Keep Moving with Enhanced Muscle Health

SR CarnoSyn® supports muscle health by providing a larger serving of beta-alanine, which is essential for mitigating muscle fatigue and burning during exercise as well as supporting muscle mass and function overall. What’s more, SR CarnoSyn® provides these benefits without the pesky “pins and needles” sensation caused by other forms of beta-alanine supplementation.


Head to Head: Sustained Release versus Instant Release Beta-Alanine

Is all beta-alanine created equal for muscle support? Not even close. Researchers have identified significant differences between instant-release and sustained-release formulations, especially when it comes to muscle health.

In one study1, researchers found that consuming 6 g per day of sustained release beta-alanine (SR CarnoSyn® from Natural Alternatives International), produced a 50.1% increase in muscle carnosine content after 28 days of supplementation. The other formulation, an instant-release supplement, also boosted muscle carnosine content, but the increase was 16.4% less than in the sustained release group. At the same time, symptoms of paresthesia (i.e., the sensation of “pins and needles”) were significantly more frequent in the instant-release group compared with the sustained-release formulation that releases the active ingredient gradually, reducing the pins and needles sensation. Not only that, as a result of this benefit, the sustained-release formulation allows for a greater daily dose to be consumed.

The bottom line? This study broke ground, with researchers pointing to only sustained-release beta-alanine as potentially capable of producing a significant increase in muscle carnosine without paresthesia side effects.


SR CarnoSyn® for Active Aging

The consumer base for SR CarnoSyn® isn’t limited to athletes. Anyone who wants to maintain muscle health throughout their lifespan—especially aging adults—may benefit, since systemic carnosine levels decline naturally with age. In fact, a 2007 study showed that carnosine levels were 53.2% lower in the muscle fibers of older subjects aged 65–80 than younger subjects aged 20–35.2 Supplementing with beta-alanine may slow down this decline by increasing carnosine.

Is beta-alanine the reason for this difference? Researchers supplemented healthy elderly subjects between the ages of 60 and 80 with either beta-alanine (two 800-mg SR CarnoSyn® tablets, twice daily) or a placebo for 12 weeks. The SR CarnoSyn® group showed significantly increased muscle carnosine content (up 85.4% versus 7.2% in the placebo group) and improved time-to-exhaustion in a constant-load submaximal test (up 36.5% compared to 8.6% in the placebo group).3

Yet another study4 on older adults found that physical working capacity can also improve with beta-alanine supplementation. Subjects were assigned either an oral nutritional supplement, the supplement plus 1.6 g per day of beta-alanine, or the supplement plus 2.4 g per day of beta-alanine. At the end of the 12-week study, both beta-alanine groups showed significant increases in their physical working capacity at fatigue threshold, as well as their lower body functionality measured by a sit-to-stand test. The 2.4-g group showed the improved muscle strength on the handgrip test.

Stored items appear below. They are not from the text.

/-! ## The datapath -/

/-- The pseudocode of NibStep in numbers, over any table; with the default table, when it is zero, and the rule's example
(40_datapath.md, section 1; the default is log 2). -/
def Obligations.NibStepIndexesBeforeItShifts : Prop :=
  (∀ (t : NibbleTable) (acc : Word) (n : Nibble),
    (nibStep t acc n).toNat =
      (acc.toNat * 16 % 65536) ^^^ (t.toList.getD ((acc.toNat / 4096) ^^^ n.toNat) 0).toNat) ∧
  (∀ (acc : Word) (n : Nibble),
    nibStep defaultTbl acc n = 0x0000 ↔ acc.toNat % 4096 = 0 ∧ n.toNat = acc.toNat / 4096) ∧
  nibStep defaultTbl 0x1234 0x5 = 0x63C4

/-- ByteStep takes the high nibble first (40_datapath.md, section 2); the numbers are the rule's, with the default table
(log 2). -/
def Obligations.ByteStepTakesTheHighNibbleFirst : Prop :=
  (∀ (t : NibbleTable) (acc : Word) (b : Byte),
    byteStep t acc b =
      nibStep t (nibStep t acc (BitVec.ofNat 4 (b.toNat / 16))) (BitVec.ofNat 4 (b.toNat % 16))) ∧
  byteStep defaultTbl 0x0000 0x00 = 0x0000 ∧
  byteStep defaultTbl 0x0000 0x12 = 0x3273 ∧
  byteStep defaultTbl 0x0000 0x21 = 0x3443 ∧
  byteStep defaultTbl 0x0000 0x41 = 0x58E5

/-- Fold and Raw (40_datapath.md, section 2): the equations, the law for a concatenation over any table, and with the
default table (log 2) that leading zero bytes do not count, and the rule's example. -/
def Obligations.FoldTakesTheBytesInOrder : Prop :=
  (∀ (t : NibbleTable) (acc : Word), fold t acc [] = acc) ∧
  (∀ (t : NibbleTable) (acc : Word) (b : Byte) (s : List Byte), fold t acc (b :: s) = fold t (byteStep t acc b) s) ∧
  (∀ (t : NibbleTable) (s : List Byte), raw t s = fold t 0x0000 s) ∧
  (∀ (t : NibbleTable) (acc : Word) (s u : List Byte), fold t acc (s ++ u) = fold t (fold t acc s) u) ∧
  (∀ s : List Byte, raw defaultTbl (0x00 :: s) = raw defaultTbl s) ∧
  raw defaultTbl [0x51, 0x50, 0x49, 0x47, 0x53] = 0xB7A9

/-- R71: the banned values go up by one, no other value changes, and the addition does not carry out of 8 bits. -/
def Obligations.FixupRaisesExactlyTheBannedBytes : Prop :=
  fix8 0x0A = 0x0B ∧ fix8 0x0D = 0x0E ∧ fix8 0x28 = 0x29 ∧
  (∀ x : Byte, x ≠ 0x0A → x ≠ 0x0D → x ≠ 0x28 → fix8 x = x) ∧
  (∀ x : Byte, x = 0x0A ∨ x = 0x0D ∨ x = 0x28 → (fix8 x).toNat = x.toNat + 1)

/-- R72: each byte of the result is the fixup of that byte of the accumulator; RES is what RDRES answers. -/
def Obligations.ResultIsTheFixupOfEachByte : Prop :=
  (∀ a : Word, (fix16 a).toNat =
    256 * (fix8 (BitVec.ofNat 8 (a.toNat / 256))).toNat + (fix8 (BitVec.ofNat 8 (a.toNat % 256))).toNat) ∧
  (∀ s : State, ∃ s', exec .rdres s = .next s' ∧ s'.resp = some (fix16 s.acc)) ∧
  fix16 0xE20A = 0xE20B ∧ fix16 0x2828 = 0x2929 ∧ fix16 0x0D0A = 0x0E0B ∧ fix16 0xB7A9 = 0xB7A9

/-- The fixup's corner cases (40_datapath.md, section 3): never repeated, the bytes independent, idempotent, not injective,
its range the words without a banned byte, neighbours untouched, never written back. -/
def Obligations.FixupCornerCases : Prop :=
  (∀ x : Byte, fix8 x ∉ [0x0A#8, 0x0D#8, 0x28#8]) ∧
  (∀ a : Word, highByte (fix16 a) = fix8 (highByte a) ∧ lowByte (fix16 a) = fix8 (lowByte a)) ∧
  (∀ a : Word, fix16 (fix16 a) = fix16 a) ∧
  (fix8 0x0A = fix8 0x0B ∧ fix8 0x0D = fix8 0x0E ∧ fix8 0x28 = fix8 0x29) ∧
  (∀ r : Word, (∃ a, fix16 a = r) ↔
    highByte r ∉ [0x0A#8, 0x0D#8, 0x28#8] ∧ lowByte r ∉ [0x0A#8, 0x0D#8, 0x28#8]) ∧
  (fix8 0x09 = 0x09 ∧ fix8 0x0C = 0x0C ∧ fix8 0x27 = 0x27 ∧ fix8 0x0B = 0x0B) ∧
  (∀ s : State, ∃ s', exec .rdres s = .next s' ∧ s'.acc = s.acc)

The benefits of beta-alanine supplementation are suitable for all populations with different activity levels. Researchers examined the effects of beta-alanine supplementation on isokinetic strength as well as handgrip strength and body composition in female masters cyclists. Twenty-two subjects were randomized to receive either placebo or 800 mg beta-alanine plus 8 g dextrose four times per day for 28 days. At the end of the study, isokinetic strength was significantly increased in the treatment group as opposed to the placebo group, demonstrating that the ingredient can improve exercise performance in female masters athletes.5



1Varanoske AN, et al. “Comparison of sustained-release and rapid-release β-alanine formulations on changes in skeletal muscle carnosine and histidine content and isometric performance following a muscle-damaging protocol,” Amino Acids. 2019; 51(1):49-60.

2Tallon, M. J., et al. “Carnosine, taurine and enzyme activities of human skeletal muscle fibres from elderly subjects with osteoarthritis and young moderately active subjects.” Biogerontology. 2007; 8:129-137.

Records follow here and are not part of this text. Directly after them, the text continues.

/-- Without a CLR the frame goes on, up to 255 bytes. -/
theorem frameAfter_of_no_clr {fed : List Byte} (hlen : fed.length ≤ 255) {ws : List Word} (hclr : ws.any isClr = false) :
    frameAfter fed ws = (fed ++ fedBytes ws).take 255 := by
  induction ws generalizing fed with
  | nil => rw [frameAfter_nil, fedBytes_nil, List.append_nil, List.take_of_length_le hlen]
  | cons w ws ih =>
    obtain ⟨hw, hws⟩ := Bool.or_eq_false_iff.1 (List.any_cons ▸ hclr)
    rw [frameAfter_cons, fedBytes_cons]
    cases hfed : fedByte? w with
    | none => rw [frameAfter_of_not_fed fed hw hfed, ih hlen hws]; rfl
    | some b =>
      obtain hroom | hfull := Nat.lt_or_eq_of_le hlen
      · rw [frameAfter_of_room hfed hroom, ih (by simpa using hroom) hws, List.append_assoc]
        rfl
      · rw [frameAfter_of_full hfed hfull, ih hlen hws, List.take_left' hfull, List.take_left' hfull]

/-- LOVF after any words: the CLR, where one came, starts afresh; after it LOVF is set by the 256th byte and stays. -/
theorem afterWords_lovf {fed : List Byte} {s : State} (h : HoldsFrame fed s) (ws : List Word) :
    (afterWords ws s).lovf = true ↔ (ws.any isClr = false ∧ s.lovf = true) ∨
      255 < (if ws.any isClr then 0 else fed.length) + (fedBytes (sinceClr ws)).length := by
  induction ws generalizing fed s with
  | nil =>
    have hlen := h.length_le
    simp [hlen]
  | cons w ws ih =>
    rw [afterWords_cons, ih (afterNext_holdsFrame h w), afterNext_lovf h, List.any_cons]
    cases hws : ws.any isClr with
    | true => simp [sinceClr_of_clr w hws]
    | false =>
      rw [sinceClr_of_no_clr hws]
      cases hw : isClr w with
      | true => simp [sinceClr_clr hw hws, frameAfter_clr fed hw]
      | false =>
        rw [sinceClr_of_no_clr (by simp [hw, hws]), fedBytes_cons]
        have hlen := h.length_le
        cases hfed : fedByte? w with
        | none => simp [frameAfter_of_not_fed fed hw hfed]
        | some b =>
          obtain hroom | hfull := Nat.lt_or_eq_of_le hlen
          · simp [frameAfter_of_room hfed hroom, hroom.ne, Nat.add_assoc, Nat.add_comm 1]
          · simp [frameAfter_of_full hfed hfull, hfull]

/-- ILL after any words: the CLR, where one came, clears it; after it an illegal word sets it and it stays. -/
theorem afterWords_ill (ws : List Word) (s : State) :
    (afterWords ws s).ill = true ↔
      (ws.any isClr = false ∧ s.ill = true) ∨ (sinceClr ws).any isIllegal = true := by
  induction ws generalizing s with
  | nil => simp
  | cons w ws ih =>
    rw [afterWords_cons, ih, afterNext_ill, List.any_cons]
    cases hws : ws.any isClr with
    | true => simp [sinceClr_of_clr w hws]
    | false =>
      rw [sinceClr_of_no_clr hws]
      cases hw : isClr w with
      | true => simp [sinceClr_clr hw hws]
      | false => simp [sinceClr_of_no_clr (ws := w :: ws) (by simp [hw, hws]), or_assoc]

/-- Settles O49: ACC and CNT are those of `frameAfter` (`afterWords_holdsFrame`), the flags those of the words since the
last CLR. -/
theorem registersFollowTheCurrentFrame : Obligations.RegistersFollowTheCurrentFrame := by
  unfold Obligations.RegistersFollowTheCurrentFrame
  intro s ws fed hloaded hlen hacc hcnt
  have hfed : HoldsFrame fed s := by
    refine ⟨hacc, ?_⟩
    rw [hcnt, BitVec.toNat_ofNat]
    omega
  have hafter := afterWords_holdsFrame hfed ws
  refine ⟨_, runSteps_of_all_loaded hloaded, ?_, hafter.cnt_eq_ofNat, hafter.length_le, afterWords_lovf hfed ws,
    afterWords_ill ws s⟩
  rw [hafter.acc_eq, afterWords_tbl]

/-- From the start of a frame and without a CLR: the first 255 bytes, LOVF for more of them, ILL for an illegal word. -/
theorem afterWords_of_frameStart {s : State} (hstart : s.FrameStart) {ws : List Word} (hclr : ws.any isClr = false) :
    HoldsFrame ((fedBytes ws).take 255) (afterWords ws s) ∧
      ((afterWords ws s).lovf = true ↔ 255 < (fedBytes ws).length) ∧
      ((afterWords ws s).ill = true ↔ ws.any isIllegal = true) := by
  have hframe := hstart.holdsFrame
  have hafter := afterWords_holdsFrame hframe ws
  rw [frameAfter_of_no_clr (Nat.zero_le _) hclr, List.nil_append] at hafter
  obtain ⟨-, -, hlovf, hill, -⟩ := hstart
  refine ⟨hafter, ?_, ?_⟩
  · simp [afterWords_lovf hframe, sinceClr_of_no_clr hclr, hclr, hlovf]
  · simp [afterWords_ill, sinceClr_of_no_clr hclr, hclr, hill]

3del Favero S, et al. “Beta-alanine (Carnosyn™) supplementation in elderly subjects (60–80 years): effects on muscle carnosine content and physical capacity.” Amino Acids, 2012; 43:49–56.

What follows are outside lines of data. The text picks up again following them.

/-- (L3): exactly six words carry a polarity bit, one each. -/
def Layout.sixPolarities (L : Layout) : Bool := L.polarity.length == 6 && allDistinct (L.polarity.map Prod.fst)

/-- (L4): three 56-bit sub-fields, which overlap neither each other nor a polarity bit.  DESIGN CHOICE
(notes/assumptions/2.md): R117 does not define '56-bit-aligned'; it is read as exactly 56 bits wide, at any start bit. -/
def Layout.subFields (L : Layout) : Bool :=
  L.auxFields.all (fun a => a.width == 56) && fieldsApart (L.auxFields ++ L.polarityFields)

/-- (L5), (L6): the sequence number has at least 32 bits, the opcode at least 8. -/
def Layout.wideEnough (L : Layout) : Bool := decide (32 ≤ L.seq.width) && decide (8 ≤ L.opc.width)

/-- (L7): no two fields of the header, the polarity bits among them, overlap. -/
def Layout.headerApart (L : Layout) : Bool := fieldsApart (L.header ++ L.polarityFields)

/-- The constraints every admissible layout satisfies, and no others (R117, L1 to L7).  The block runs with any such
layout (State.configOk). -/
def Layout.admissible (L : Layout) : Bool :=
  L.eightWords && L.mirrors && L.sixPolarities && L.subFields && L.wideEnough && L.headerApart

/-- The status byte is a 5-bit code and three flags (R140), the extended status carries the sequence numbers in
separate 32-bit halves (R147). -/
def Layout.statusFits (L : Layout) : Bool :=
  fieldsApart [⟨0, L.stCodeLo, 5⟩, ⟨0, L.stExt, 1⟩, ⟨0, L.stSodd, 1⟩, ⟨0, L.stSucc, 1⟩]
    && decide (L.stCodeLo + 5 ≤ 8) && [L.stExt, L.stSodd, L.stSucc].all (fun k => decide (k < 8))
    && ((L.extCurLo, L.extMissLo) == (0, 32) || (L.extCurLo, L.extMissLo) == (32, 0))

/-- Each name has a code, and no two names of a kind have one code (R131, R142, R149); 0xF7-0xFF are fault subtypes
and no opcodes (R133). -/
def Layout.codesFit (L : Layout) : Bool :=
  L.opcodes.length == Opcode.all.length && L.statusCodes.length == StatusCode.all.length
    && L.faultCodes.length == FaultCode.all.length && allDistinct L.opcodes && allDistinct L.statusCodes
    && allDistinct L.faultCodes && L.opcodes.all (fun c => decide (c.toNat < 0xF7))
    && L.faultCodes.all (fun c => decide (0xF7 ≤ c.toNat))

/-- What a claim may suppose of a layout beyond R117 (notes/assumptions/2.md): no bit of a Command Word belongs to two
fields, nor to a protected field and the copy of another (R111), nor a bit of a status to two parts, and a code names one
thing.  The block itself asks for none of it; what it does without it is notes/assumptions/27.md. -/
def Layout.unambiguous (L : Layout) : Bool :=
  fieldsApart L.allFields && L.protectedFields.all (fun f => decide (f.word < 3) || decide (6 ≤ f.word)) && L.statusFits
    && L.codesFit

/-- Every bit of the 128-bit checksum has a place: in the field of its half, or as an MSB in word 5. -/
def Layout.holdsChecksum (L : Layout) : Bool :=
  (List.range 64).all (fun k => decide (k < L.xsumLo.width) || k == L.msb0 || k == L.msb1)
    && (List.range 64).all (fun k => decide (k < L.xsumHi.width) || k + 64 == L.msb0 || k + 64 == L.msb1)

/-- Every field is as wide as the operand it carries, which R117 does not ask: with a narrower field the low bits
of the operand are what reaches the word. -/
def Layout.holdsOperands (L : Layout) : Bool :=
  [(L.slot, 8), (L.dir, 2), (L.hwOnly, 1), (L.dupChk, 1), (L.dsize, 2), (L.msize, 2), (L.deallocV, 1), (L.deallocId, 5),
   (L.src, 56), (L.dst, 56)].all (fun p => decide (p.2 ≤ p.1.width)) && L.holdsChecksum

/-- The parameters `State.reset` names.  DESIGN CHOICE (notes/assumptions/3.md): every one is open in the
spec; `R = 1` is the test vectors' value, the bases are aligned and apart for every `N` up to 256, the layout
is the reference one. -/
def Params.reference : Params where
  r := 1
  cmdBase := 0
  statusBase := 0x10000
  extBase := 0x20000
  addrBits := 64
  layout := Layout.reference
  filter := .unknown
  cfg := Cfg.testValues

/-! ### Decoding a Command Word -/

/-- Why bytes decode to no instruction. -/
inductive DecodeError where
  /-- A host operation code 0xC-0xF (60_exceptions.md R405). -/
  | reservedOp
  /-- A host operation request whose bytes are not an op code and its arguments. -/
  | malformedRequest
  /-- Not the 64 bytes of a Command Word (30_encoding.md R110). -/
  | commandLength
  /-- An opcode 0x1F-0xF6 (30_encoding.md R132). -/
  | reservedOpcode
  /-- An opcode 0xF7-0xFF (R133). -/
  | pseudoOpcode
  /-- A reserved bit, or a bit of SRC, DST or AUX that the opcode's packing leaves 0, is 1 (R113, R114, R118). -/
  | reservedBits
  /-- `DUPCHK = 1` and words 3-5 do not mirror words 0-2 (R114). -/
  | notMirrored
  /-- The polarity bits differ (R116). -/
  | mixedPolarity
  /-- The top bits of word 5 are not the checksum MSBs the checksum fields hold (R115). -/
  | checksumMsbs
  /-- `DEALLOC_ID` without `DEALLOC_V` (40_cmdgen.md R227). -/
  | deallocForm
  /-- A passthrough word with `DUPCHK = 1` (40_cmdgen.md R200). -/
  | duplicatedPassthrough
deriving DecidableEq, Repr

/-- The fields of a Command Word (R112-R116). -/
structure Parts where
  opc : Byte
  hdr : CmdHdr
  src : BitVec 56
  dst : BitVec 56
  aux0 : BitVec 56
  aux1 : BitVec 56
  aux2 : BitVec 56
  stamp : Stamp
deriving DecidableEq, Repr

/-- Fields and their values: every value at its place in word `j`, every other bit 0.  DESIGN CHOICE
(notes/assumptions/27.md): where fields overlap, a bit is 1 when one of them has it 1. -/
def placeWord (j : Nat) : List (Field × Word) → Word
  | [] => 0
  | (f, v) :: rest => if f.word = j then insertBits 0 f.lo f.width v ||| placeWord j rest else placeWord j rest

/-- The eight words fields and their values make. -/
def placeFields (fs : List (Field × Word)) : CmdWord :=
  ⟨placeWord 0 fs, placeWord 1 fs, placeWord 2 fs, placeWord 3 fs, placeWord 4 fs, placeWord 5 fs, placeWord 6 fs,
   placeWord 7 fs⟩

/-- The fields of a command with their values, the polarity bits and the checksum fields among them (R112-R116). -/
def Parts.fields (L : Layout) (p : Parts) : List (Field × Word) :=
  let st := p.stamp
  [(L.opc, p.opc.setWidth 64), (L.slot, st.slot.setWidth 64), (L.seq, st.seq.setWidth 64), (L.dir, p.hdr.dir.setWidth 64),
   (L.hwOnly, p.hdr.hwOnly.setWidth 64), (L.dupChk, p.hdr.dupChk.setWidth 64), (L.dsize, p.hdr.dsize.setWidth 64),
   (L.msize, p.hdr.msize.setWidth 64), (L.deallocV, if st.dealloc.isSome then 1 else 0),
   (L.deallocId, (st.dealloc.getD 0).setWidth 64), (L.src, p.src.setWidth 64), (L.dst, p.dst.setWidth 64),
   (L.aux0, p.aux0.setWidth 64), (L.aux1, p.aux1.setWidth 64), (L.aux2, p.aux2.setWidth 64),
   (L.xsumLo, st.xsum.extractLsb' 0 64), (L.xsumHi, st.xsum.extractLsb' 64 64)]
    ++ L.polarityFields.map fun f => (f, st.odd.setWidth 64)

/-- The finalized word of a command's fields: each field at its place; with `DUPCHK = 1` words 3-5 mirror words
0-2; the top two bits of word 5 are the checksum MSBs (R114, R115). -/
def joinParts (L : Layout) (p : Parts) : CmdWord :=
  let W := placeFields (p.fields L)
  let W := if p.hdr.dupChk = 1 then { W with w3 := W.w0, w4 := W.w1, w5 := W.w2 } else W
  { W with w5 := (p.stamp.xsum.extractLsb' L.msb1 1 ++ p.stamp.xsum.extractLsb' L.msb0 1 : BitVec 2) ++ W.w5.extractLsb' 0 62 }

/-- The polarity bit of a word, read at the first position. -/
def Layout.oddOf (L : Layout) (W : CmdWord) : BitVec 1 :=
  match L.polarityFields with
  | [] => 0
  | f :: _ => (W.getField f).setWidth 1

/-- The checksum a Command Word holds: each half in its field, and the MSBs of word 5, which a field may be too narrow
for (R115). -/
def Layout.checksumIn (L : Layout) (W : CmdWord) : BitVec 128 :=
  (W.getField L.xsumHi ++ W.getField L.xsumLo) ||| (W.w5.extractLsb' 62 1).setWidth 128 <<< L.msb0
    ||| (W.w5.extractLsb' 63 1).setWidth 128 <<< L.msb1

/-- The fields of a Command Word, each read at its place (R112-R116). -/
def readParts (L : Layout) (W : CmdWord) : Parts :=
  let dup : BitVec 1 := (W.getField L.dupChk).setWidth 1
  let aux (f : Field) : BitVec 56 := if dup = 1 then 0 else (W.getField f).setWidth 56
  { opc := (W.getField L.opc).setWidth 8
    hdr := { dir := (W.getField L.dir).setWidth 2, hwOnly := (W.getField L.hwOnly).setWidth 1, dupChk := dup,
             dsize := (W.getField L.dsize).setWidth 2, msize := (W.getField L.msize).setWidth 2 }
    src := (W.getField L.src).setWidth 56
    dst := (W.getField L.dst).setWidth 56
    aux0 := aux L.aux0
    aux1 := aux L.aux1
    aux2 := aux L.aux2
    stamp := { slot := (W.getField L.slot).setWidth 8, seq := (W.getField L.seq).setWidth 32, odd := L.oddOf W,
               dealloc := if W.getField L.deallocV = 1 then some ((W.getField L.deallocId).setWidth 5) else none,
               xsum := L.checksumIn W } }

/-- The fields of a Command Word, or what is wrong with it: a word the encoder builds is exactly its fields at
their places. -/
def splitWord (L : Layout) (W : CmdWord) : Except DecodeError Parts :=
  let p := readParts L W
  let V := joinParts L p
  if L.polarityFields.any (fun f => W.getField f != p.stamp.odd.setWidth 64) then .error .mixedPolarity
  else if (msbFields ++ L.xsumFields).any (fun f => W.getField f != V.getField f) then .error .checksumMsbs
  else if p.hdr.dupChk = 1 ∧ (W.w3 ≠ W.w0 ∨ W.w4 ≠ W.w1 ∨ W.w5.extractLsb' 0 62 ≠ W.w2.extractLsb' 0 62) then
    .error .notMirrored
  else if p.stamp.dealloc = none ∧ W.getField L.deallocId ≠ 0 then .error .deallocForm
  else if V ≠ W then .error .reservedBits
  else .ok p

/-- The instruction of an opcode from its fields: SRC and DST unpacked as 40_cmdgen.md gives them. -/
def instrOfParts (o : Opcode) (p : Parts) : Except DecodeError Instr :=
  let h := p.hdr
  let st := p.stamp
  let plain := p.aux0 = 0 ∧ p.aux1 = 0 ∧ p.aux2 = 0
  match o with
  | .devPassthru =>
    if h.dupChk = 1 then .error .duplicatedPassthrough
    else if p.src.extractLsb' 8 48 ≠ 0 ∨ p.dst.extractLsb' 8 48 ≠ 0 ∨ p.aux2.extractLsb' 16 40 ≠ 0 then .error .reservedBits
    else .ok (.devPassthru h (p.src.extractLsb' 0 8) (p.dst.extractLsb' 0 8) (p.aux2.extractLsb' 0 16 ++ p.aux1 ++ p.aux0) st)
  | .null => if plain ∧ p.src = 0 ∧ p.dst = 0 then .ok (.null h st) else .error .reservedBits
  | .reset => if plain ∧ p.src = 0 ∧ p.dst = 0 then .ok (.cmdReset h st) else .error .reservedBits
  | .shutdown => if plain ∧ p.src = 0 ∧ p.dst = 0 then .ok (.shutdown h st) else .error .reservedBits
  | .sataReinit => if plain ∧ p.src = 0 ∧ p.dst = 0 then .ok (.sataReinit h st) else .error .reservedBits
  | .getReg => if plain ∧ p.dst = 0 then .ok (.getReg h p.src st) else .error .reservedBits
  | .putReg => if plain then .ok (.putReg h p.src p.dst st) else .error .reservedBits
  | .seqAdvance => if plain ∧ p.dst = 0 then .ok (.seqAdvance h p.src st) else .error .reservedBits
  | .cancel => if plain ∧ p.src.extractLsb' 8 48 = 0 ∧ p.dst = 0 then .ok (.cancel h (p.src.extractLsb' 0 8) st) else .error .reservedBits
  | .trim => if plain ∧ p.dst.extractLsb' 32 24 = 0 then .ok (.trim h p.src (p.dst.extractLsb' 0 32) st) else .error .reservedBits
  | .getParams =>
    if plain ∧ p.src.extractLsb' 32 24 = 0 ∧ p.dst.extractLsb' 8 48 = 0 then
      .ok (.getParams h (p.src.extractLsb' 0 32) (p.dst.extractLsb' 0 8) st) else .error .reservedBits
  | .setParams =>
    if plain ∧ p.src.extractLsb' 8 48 = 0 ∧ p.dst.extractLsb' 32 24 = 0 then
      .ok (.setParams h (p.src.extractLsb' 0 8) (p.dst.extractLsb' 0 32) st) else .error .reservedBits
  | .pageRead =>
    if plain ∧ p.dst.extractLsb' 16 40 = 0 then
      .ok (.pageRead h p.src (p.dst.extractLsb' 8 8) (p.dst.extractLsb' 0 8) st) else .error .reservedBits
  | .extRead =>
    if plain ∧ p.dst.extractLsb' 16 40 = 0 then
      .ok (.extRead h p.src (p.dst.extractLsb' 8 8) (p.dst.extractLsb' 0 8) st) else .error .reservedBits
  | .pageWrite =>
    if plain ∧ p.src.extractLsb' 32 24 = 0 then
      .ok (.pageWrite h (p.src.extractLsb' 0 8) (p.src.extractLsb' 8 8) (p.src.extractLsb' 16 8) (p.src.extractLsb' 24 8) p.dst st)
    else .error .reservedBits
  | .extWrite =>
    if plain ∧ p.src.extractLsb' 32 24 = 0 then
      .ok (.extWrite h (p.src.extractLsb' 0 8) (p.src.extractLsb' 8 8) (p.src.extractLsb' 16 8) (p.src.extractLsb' 24 8) p.dst st)
    else .error .reservedBits
  | .seqRead => if plain then .ok (.seqRead h p.src p.dst st) else .error .reservedBits
  | .devStats => if plain then .ok (.devStats h p.src p.dst st) else .error .reservedBits
  | .copy => if plain then .ok (.copy h p.src p.dst st) else .error .reservedBits
  | .fwNull => if plain then .ok (.fwNull h p.src p.dst st) else .error .reservedBits
  | .startup => if plain then .ok (.startup h p.src p.dst st) else .error .reservedBits
  | .traceCtrl => if plain then .ok (.traceCtrl h p.src p.dst st) else .error .reservedBits
  | .test => if plain then .ok (.test h p.src p.dst st) else .error .reservedBits
  | .debugLog => if plain then .ok (.debugLog h p.src p.dst st) else .error .reservedBits
  | .extError => if plain then .ok (.extError h p.src p.dst st) else .error .reservedBits
  | .fwDownload => if plain then .ok (.fwDownload h p.src p.dst st) else .error .reservedBits
  | .crashLog => if plain then .ok (.crashLog h p.src p.dst st) else .error .reservedBits
  | .testRead => if plain then .ok (.testRead h p.src p.dst st) else .error .reservedBits
  | .testWrite => if plain then .ok (.testWrite h p.src p.dst st) else .error .reservedBits
  | .faultInject => if plain then .ok (.faultInject h p.src p.dst st) else .error .reservedBits
  | .diagnostic => if plain then .ok (.diagnostic h p.src p.dst st) else .error .reservedBits

/-- The instruction a Command Word stands for (R130-R133 for the opcode). -/
def decodeWord (L : Layout) (W : CmdWord) : Except DecodeError Instr :=
  match L.opcodeIn W with
  | none => if 0xF7 ≤ (W.getField L.opc).toNat then .error .pseudoOpcode else .error .reservedOpcode
  | some o =>
    match splitWord L W with
    | .error e => .error e
    | .ok p => instrOfParts o p

/-- The instruction in the bytes of a Command Word. -/
def decodeCommand (L : Layout) (bs : List Byte) : Except DecodeError Instr :=
  match takeCmdWord bs with
  | some (W, []) => decodeWord L W
  | _ => .error .commandLength

/-! ### Decoding a host operation request

The spec gives the 4-bit op code and the argument types (R160) and no bits for the arguments.  DESIGN
CHOICE (notes/assumptions/9.md): every argument is a number in groups of seven bits, lowest first, bit 7 of
a byte set when more groups follow, so that no value of an argument is shut out; what follows the
arguments is zero padding. -/

/-- A number off the front of a list of bytes. -/
def getNat : List Byte → Option (Nat × List Byte)
  | [] => none
  | b :: bs =>
    if b.toNat < 128 then some (b.toNat, bs)
    else
      match getNat bs with
      | none => none
      | some (n, rest) => some (b.toNat - 128 + 128 * n, rest)

/-- A number that fits `w` bits. -/
def getBits (w : Nat) (bs : List Byte) : Option (BitVec w × List Byte) :=
  match getNat bs with
  | none => none
  | some (n, rest) => if n < 2 ^ w then some (BitVec.ofNat w n, rest) else none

4McCormack WP et al. “Oral nutritional supplement fortified with beta-alanine improves physical working capacity in older adults: A randomized, placebo-controlled study.” Experimental Gerontology, 2013; 48(9):933-39.

5Glenn JM et al. “Effects of 28-Day Beta-Alanine Supplementation on Isokinetic Exercise Performance and Body Composition in Female Masters Athletes.” J Strength Cond Res. 2016; 30(1), 200-7.